Que exemplo pra humanidade

frente a mesma circunstância.

Só se garante uma infância

Quando alguém defende a cria!

 

Quebrada a calma da tarde

A vacagem se alvorota

Num descampado se enlota

E fica bombeando pra mim...

Já pra trás! Falo com os cuscos,

Que também a hora da trégua,

Voltam pra sombra da égua

O gesto é mesmo que um sim!

Vamos, os quatro num só vulto...

 

São quarenta e poucas vacas

Que por repetir a cria

Vem parindo bem no tarde

..Quando a imundície judia...

O céu me empresta outra cena

Mais uma...Que pago o dia!

Um quero-quero torena

Embora a estampa pequena

Meio aos trompaços e alarde

Vai sobrando em valentia,

Contra um chimando que chia

Sentindo a “boca entaipada”

Tem que bater em retirada

Por respeito ou por covarde...

 

Desato a corda, vou armando disfarçado

Falando baixo, chego bem perto do lote

Que começa andar de volta,

Cabeça erguida, farejando a minha escolta...

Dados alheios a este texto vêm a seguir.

-- ==== Sys2Proof/Tests/Slice0.lean ====
section
/-! SUPPORT. The model's own tests. Expected values come from spec/95_test_vectors.md (vector ids in the comments) and from
the encodings of spec/30_encoding.md; the configuration is its EX1. First the decoder on words written out from the spec,
then the well-formedness smoke, then one-step tests, then for each obligation with hypotheses a state that meets them. -/

namespace Sys2Proof.Tests

open Sys2Proof.Machine Sys2Proof.Claims

/-! ### Helpers -/

/-- A banked demodulator field of EX1. -/
def field (bank reg : Byte) (len : Nat) (shift : BitVec 5) (mask : Word) : RegField :=
  { tgt := .demod, bank := some bank, reg := reg, len := len, shift := shift, mask := mask }

/-- SEQ_ROM of EX1. -/
def ex1Rom : SeqRom where
  demodInit := [0x10000100FF000000, 0]
  tunerColdboot := [0x11000101FF000000, 0x3000000000000014, 0x41000200FF000000, 0]
  s2aT := [0x6000000100000002, 0x1210A501FF000000, 0x2210B000FF000010, 0x5000200006000000, 0x20002100FF000030,
    0x1000220101000000, 0]
  s2aS := [0x1220A502FF000000, 0x5000200006000000, 0x20002100FF000030, 0]
  s2aS3 := [0x1230A503FF000000, 0x5000200006000000, 0x20002100FF000030, 0]
  sameT := [0x2210B000FF000010, 0]
  sameS := [0x12202201FF000000, 0]
  sameS3 := [0x12302201FF000000, 0]
  a2sT := [0x1210A500FF000000, 0]
  a2sS := [0x1220A500FF000000, 0]
  a2sS3 := [0x1230A500FF000000, 0]
  tunerReset := [0x11000380FF000000, 0]
  tunerLoadTerr := [0x1100040103000000, 0]
  tunerLoadSat := [0x1100040203000000, 0]
  tunerFreqTerr := [0x21001000FF000001, 0x21001100FF000000, 0x210012000F000002, 0x21001300FF000020, 0]
  tunerFreqSatLo := [0x21001800FF000002, 0x21001900FF000001, 0x21001A00FF000000, 0]
  tunerFreqSatHi := [0x21001C00FF000002, 0x21001D00FF000001, 0x21001E00FF000000, 0]

/-- EX1 (95_test_vectors section 2). -/
def ex1 : Config where
  bankSelectReg := 0x00
  s3HighPathThresholdKhz := 2150000
  tFreqBits := 20
  demodAddr := 0x64
  tunerAddr := 0x60
  mbOrder := .be
  log2FracTable := defaultLog2FracTable
  cnrTables := [
    [⟨1000, 0⟩, ⟨800, 100⟩, ⟨600, 200⟩, ⟨400, 300⟩],
    [⟨2000, 0⟩, ⟨1500, 500⟩, ⟨1000, 1000⟩]]
  pwlModels := [[⟨0, 100, 3, 2, 500⟩, ⟨100, 400, -1, 4, 350⟩, ⟨400, 1000, 0, 1, 425⟩]]
  rssiTScale := 1
  rssiTCal := -100
  rssiTRanges := [⟨0, 1000000, 0⟩]
  rssiSDiv := 16
  rssiSOffset := 0
  cnrTMul := 10
  cnrTOff := -500
  cnrRelLo := 0
  cnrRelHi := 3000
  cnrSelectS := defaultCnrSelectS
  cnrSelectS3 := defaultCnrSelectS3
  symrateField := none
  lockCond := {
    isdbT := [(field 0x40 0x80 1 0 1, 0), (field 0x40 0x80 1 1 3, 3)]
    isdbS := [(field 0x50 0x80 1 0 1, 1)]
    isdbS3 := [(field 0x60 0x80 1 0 1, 1)] }
  agcField := {
    isdbT := field 0x40 0x82 2 0 0xFFF
    isdbS := field 0x50 0x82 2 0 0xFFFF
    isdbS3 := field 0x60 0x82 2 0 0xFFFF }
  snrFieldT := field 0x40 0x84 2 0 0xFFFF
  cnrFieldS := field 0x50 0x84 2 0 0xFFFF
  cnrFieldS3 := field 0x60 0x84 2 0 0xFFFF
  errcntField := field 0x40 0x86 3 0 0xFFFFFF
  wincntField := field 0x40 0x89 2 0 0xFFFF
  seqRom := ex1Rom
  bandpTable := {
    mhz6 := .ofFn fun k => 0x60 ||| BitVec.ofNat 8 k.val
    mhz7 := .ofFn fun k => 0x70 ||| BitVec.ofNat 8 k.val
    mhz8 := .ofFn fun k => 0x80 ||| BitVec.ofNat 8 k.val }
  tunerbwTable := { mhz6 := .replicate 16 6, mhz7 := .replicate 16 7, mhz8 := .replicate 16 8 }
  tsclkTable := [⟨0, 0, 0, 0⟩, ⟨1, 0, 4, 1⟩, ⟨0, 1, 8, 0⟩, ⟨1, 1, 2, 1⟩]
  s3StreamIdA := 0x4010
  s3StreamIdB := 0x4011
  hookIds := [(2, "TS output switch")]

/-- The environment answers `ok`; a read's first byte is `b`. -/
def okByte (b : Byte) : Answer := .ok b 0 0 0

/-- A block of EX1 right after attach (`test_base`). -/
def base : State := State.fresh ex1 false

/-- The same with these answers to come. -/
def withEnv (env : List Answer) (s : State) : State := { s with env := env }

/-- The same with these commands on the port. -/
def withPort (cs : List Command) (s : State) : State := { s with port := cs }

/-- A block in the middle of a command: at entry `n` of the phase's sequence. -/
def running (p : Phase) (n : Nat) (bw : Option Bandwidth) (s : State) : State :=
  { s with run := some { phase := p, index := n, freqw := none, bwsel := bw, tstuple := none }, lock := .held }

/-- Active in a system, tuned (STATE words 0x00062112, 0x00002222, 0x00002232). -/
def active (sy : System) : State :=
  { base with
    ds := .active, sys := systemValue sy, sub := subModeOf sy, tunedFreq := 509142, tunedValid := true
    tunedBw := (match sy with | .isdbT => 6 | .isdbS => 0 | .isdbS3 => 0) }

/-- Asleep after INIT (STATE word 0x00000001). -/
def asleep : State := { base with ds := .sleep }

/-- What a test looks at. -/
def stateOf {φ ρ : Type} : Host.Outcome State φ ρ → Option State
  | .next s => some s
  | .fault _ => none
  | .refused _ => none

/-- The response of the next state. -/
def respOf {φ ρ : Type} (o : Host.Outcome State φ ρ) : Option Response := (stateOf o).bind State.resp

/-- The events of the next state, the history starting empty. -/
def eventsOf {φ ρ : Type} (o : Host.Outcome State φ ρ) : Option (List Event) := (stateOf o).map State.history

/-- The recorded fault of the next state. -/
def faultOf {φ ρ : Type} (o : Host.Outcome State φ ρ) : Option FaultReason := (stateOf o).bind State.faultReason

/-- The phase and entry index of the next state. -/
def placeOf {φ ρ : Type} (o : Host.Outcome State φ ρ) : Option (Phase × Nat) :=
  ((stateOf o).bind State.run).map fun r => (r.phase, r.index)

/-- An OK response. -/
def ok (ws : List Word) : Option Response := some { status := .ok, results := ws }

/-- A terrestrial request of the tests. -/
def reqT (same : Bool) : TuneReq := { target := .isdbT, bw := 6, freq := 509142, same := same }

Ajeito, não se pode errar o bote

Nesses “louco” azebuado,

Pois por pouco, ficam flor de ressabiado

Aparto a vaca, com a boca faço um bichinho

Ele “se corta” sozinho,

Bem na feição para o meu braço.

 

E já recomeça o berreiro

Na outra ponta do laço...

 

Assobiando, despacito encolho a trança

Oiga! Verão mormacento...

Me alegro, pois é um verso de Aureliano,

Daqueles cento por cento

Que me adoça os “pensamento”

E me traz gosto de minuano!

Apeio, sei que estou de bem comigo...

A égua deixo maneada

Mesmo mansa, é nervosa e desconfiada

E quem conhece o perigo

Não facilita por nada!

Depois que curo o umbigo

O laço volta pra os “tentos”

Volta a calma pra invernada

Convido o casal de amigos

E “rumbiamo” direito a estrada!

Outra vê, lembro do verso

Que á instantes me veio á boca...

E sinto que a alma campeira

Se alegra com coisas pouca...

Abro a porteira

Na minha frente, a estrada...

Tão sem dono e prisioneira!

Pra tas, no verso, a invernada,

Tem dono, mas vive livre

(...Pelos exemplos que tive

nesta simples recorrida...)

Reparo a estrada estendida,

Aramados nos dois lados,

Coma fazendo um fiador...

Mistério, crimes, pecados,

E uma alcunha:” corredor”

(...Lugar onde a dor sem pressa,

é onde uma viagem começa

e as mudanças são infindas...)

Vê as vidas de passagem

Suspira em forma de poeira...

É pra tantas idas e vindas

Jamais teve uma chegada...

 

Talvez só mesmo Aureliano

Poeta maior da querência

Contando da sua vivência

De galpão, campos e mangueira

Mostre que um verso tem verso

Pra quem enxergar...

(Outra vez, peço perdão,

mas vou tentar explicar

ou me fazer entender...)

Não importa qual o tema

O verso é, a sombra do Moema,

Que muitos não sabem ver! 

 

No mundo de uma invernada,

Recorrer, curar bicheira,

Fazer o serviço certo

Mesmo sendo gado alheio

Sentir-se em casa no arreio

Depois, ao troco estradear

Que bom ter olhos abertos

Ao apear na porteira!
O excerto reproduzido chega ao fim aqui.